/-- Settles O35: each group request applies, to the members, the operation that its single-record request applies. -/
theorem groupRequestsActOnMembers : Obligations.GroupRequestsActOnMembers := by
  refine ⟨fun seq x o => ⟨refusedOutsideRun_of_request fun _ => rfl, refusedOutsideRun_of_request fun _ => rfl,
      refusedOutsideRun_of_request fun _ => rfl, refusedOutsideRun_of_request fun _ => rfl⟩,
    fun s seq x hready => ⟨fun o h => ?option, fun hx => ?group, fun g c single states hg hrow => ?members⟩⟩
  case option => exact State.exec_of_owner (fun _ => rfl) hready (State.startGroup_refused h)
  case group =>
    exact ⟨State.exec_of_owner (fun _ => rfl) hready (State.stopGroup_refused hx),
      State.exec_of_owner (fun _ => rfl) hready (State.pauseGroup_refused hx),
      State.exec_of_owner (fun _ => rfl) hready (State.continueGroup_refused hx)⟩
  case members =>
    obtain ⟨op, happlies⟩ : ∃ op, s.GroupApplies seq g c single states op := by
      simp only [List.mem_cons, Prod.mk.injEq, List.not_mem_nil, or_false] at hrow
      rcases hrow with ⟨rfl, rfl, rfl⟩ | ⟨rfl, rfl, rfl⟩ | ⟨rfl, rfl, rfl⟩ | ⟨rfl, rfl, rfl⟩ | ⟨rfl, rfl, rfl⟩
      · exact ⟨_, State.groupApplies_start hready hg⟩
      · exact ⟨_, State.groupApplies_restart hready hg⟩
      · exact ⟨_, State.groupApplies_stop hready hg⟩
      · exact ⟨_, State.groupApplies_pause hready hg⟩
      · exact ⟨_, State.groupApplies_continue hready hg⟩
    intro member affected
    refine ⟨s.slots.map fun slot => slot.groupOp g op, ?answer, fun i => ⟨fun hother => ?other, fun hmember => ?member⟩⟩
    case answer =>
      have hgroup := happlies.group
      simp only [State.groupRequest, happlies.acts] at hgroup
      exact hgroup
    case other => exact (Vector.getElem_map ..).trans (Slot.groupOp_other hother op)
    case member =>
      obtain ⟨r, hr, hin⟩ := (Option.any_eq_true _ _).mp hmember
      obtain ⟨u, hu, hslot⟩ := happlies.member ⟨i, s.slots[i].gen⟩ r ((s.recordOf_eq_some _ r).mpr ⟨rfl, hr⟩)
      exact ⟨u, hu, ((Vector.getElem_map ..).trans (Slot.groupOp_member hr hin op)).trans hslot.symm⟩

end Sys2Proof.Machine
end

-- ==== Input lines: trigger actions ====
section
/-! SUPPORT. The trigger action of a record (R108 to R111): the request it stands for, what of the part it reads, and what it leaves of
its record. -/

namespace Sys2Proof.Machine

variable {s u v : State} {i : Fin 256} {r : Record} {t : Time}

/-! ### The lines and the port are no part of an action -/

/-- The part with other lines and another port. -/
def State.withLinesPort (s : State) (lu : LineUnit) (hp : HostPort) : State := { s with lu := lu, hp := hp }

section
variable (lu : LineUnit) (hp : HostPort)

theorem State.applyConsequence_withLinesPort (s : State) (h : Handle) (c : Consequence) (t : Time) :
    (s.withLinesPort lu hp).applyConsequence h c t = (s.applyConsequence h c t).withLinesPort lu hp := by
  have hsafe : (s.withLinesPort lu hp).enterSafe (.handle h) t = (s.enterSafe (.handle h) t).withLinesPort lu hp := by
    cases hset : s.ou.safe with
    | some c => rw [s.enterSafe_set hset, (s.withLinesPort lu hp).enterSafe_set hset]
    | none => rw [s.enterSafe_clear hset, (s.withLinesPort lu hp).enterSafe_clear hset]; rfl
  cases c with
  | notify => rfl
  | safe => exact hsafe
  | safeAndReset => exact congrArg (fun u => u.hostReset h t) hsafe
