-- ==== Sys2Proof/Machine/Slots.lean ====
section
/-! DEFINITION. The request slot: the arrival of a valid frame (R4), the checks of the SLP (R5) and the answer
frame (R6). -/
namespace Sys2Proof.Machine

/-- Frames, samples, poll replies and timer expiries are taken: from step 1 of start-up on, and not while
a RESTART writes the queue out (R18, R175). -/
def State.live (s : State) : Bool :=
  match s.phase with
  | .loadConfig | .loadMirror | .configFault | .ready => true
  | .off | .resetHeld | .restarting => false

/-- The receiver hears the line: it is off while the SLP transmits (R7), and after a port reset until the
line is idle again (R17). -/
def SlpPort.listens (q : SlpPort) : Bool := q.tx.isNone && q.receiver != .inBreak

/-- A frame sent to port `p` now reaches its receiver. -/
def State.hears (s : State) (p : Port) : Bool := s.live && (s.port p).listens

/-- A valid frame restarts the silence timer and makes a SILENT port HEARD; the receiver is HUNTING again
(R2, R4). -/
def State.hear (s : State) (p : Port) : State :=
  s.modPort p fun q => { q with timer := some s.ms, silent := false, receiver := .hunting }

/-- The frame is discarded and COLLIDED is set (R4). -/
def State.collide (s : State) (p : Port) : State :=
  s.modPort p fun q => { q with flags := { q.flags with collided := true } }

/-- The frame enters the slot as the request in progress (R4). -/
def State.hold (s : State) (p : Port) (seq kind : Byte) : State :=
  s.modPort p fun q => { q with slot := .acting seq kind }

/-- The SLP answers the request its slot holds. -/
def State.reply (s : State) (p : Port) (code : Code) (body : List Byte) : State :=
  s.modPort p (SlpPort.reply code body)

/-- The result body of an answer the SLP gives in place of a request's owner: the report that every answer to the
kind carries, whatever its code (R28, R148), and else none (log entry 25). -/
def State.refusalBody (s : State) : ReqKind → List Byte
  | .zeroBridge => s.bridgeReport
  | .startSurvey | .abortSurvey => s.surveyReport
  | _ => []

/-- A valid request frame at port `p` up to the hand-over to its owning block (R4, R5): the state, and
whether the owning block now acts on the request. -/
def State.arrive (s : State) (k : ReqKind) (p : Port) (seq : Byte) : State × Bool :=
  if !s.hears p then (s, false)
  else
    let s := s.hear p
    match (s.port p).slot with
    | .empty =>
      let s := s.hold p seq k.code
      if !k.stations.contains p then (s.reply p .role (s.refusalBody k), false)
      else if !k.admittedIn s.phase then (s.reply p .notReady (s.refusalBody k), false)
      else (s, true)
    | _ => (s.collide p, false)

/-- A request whose owning block acts on it in one event. -/
def State.request (s : State) (k : ReqKind) (p : Port) (seq : Byte) (act : Ev → Ev) : State :=
  let (s, ok) := s.arrive k p seq
  if ok then s.event act else s

/-- The frame of an answer, with the port flags as they stand (R6). -/
def Answer.frame (a : Answer) (flags : PortFlags) : List Byte :=
  Machine.frame a.seq (a.kind + 0x80) (a.code.byte :: BitVec.ofNat 8 flags.byte :: a.body)

/-- The frame of a notice: sequence 0 (section 1.6). -/
def Notice.frame (n : Notice) : List Byte := Machine.frame 0 n.kind.byte n.body

end Sys2Proof.Machine
end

============

### Assignment
Check the entries above line by line and return each one containing the word "that".

### Answer to this exercise
/-- Settles O35: each group request applies, to the members, the operation that its single-record request applies. -/
/-- The result body of an answer the SLP gives in place of a request's owner: the report that every answer to the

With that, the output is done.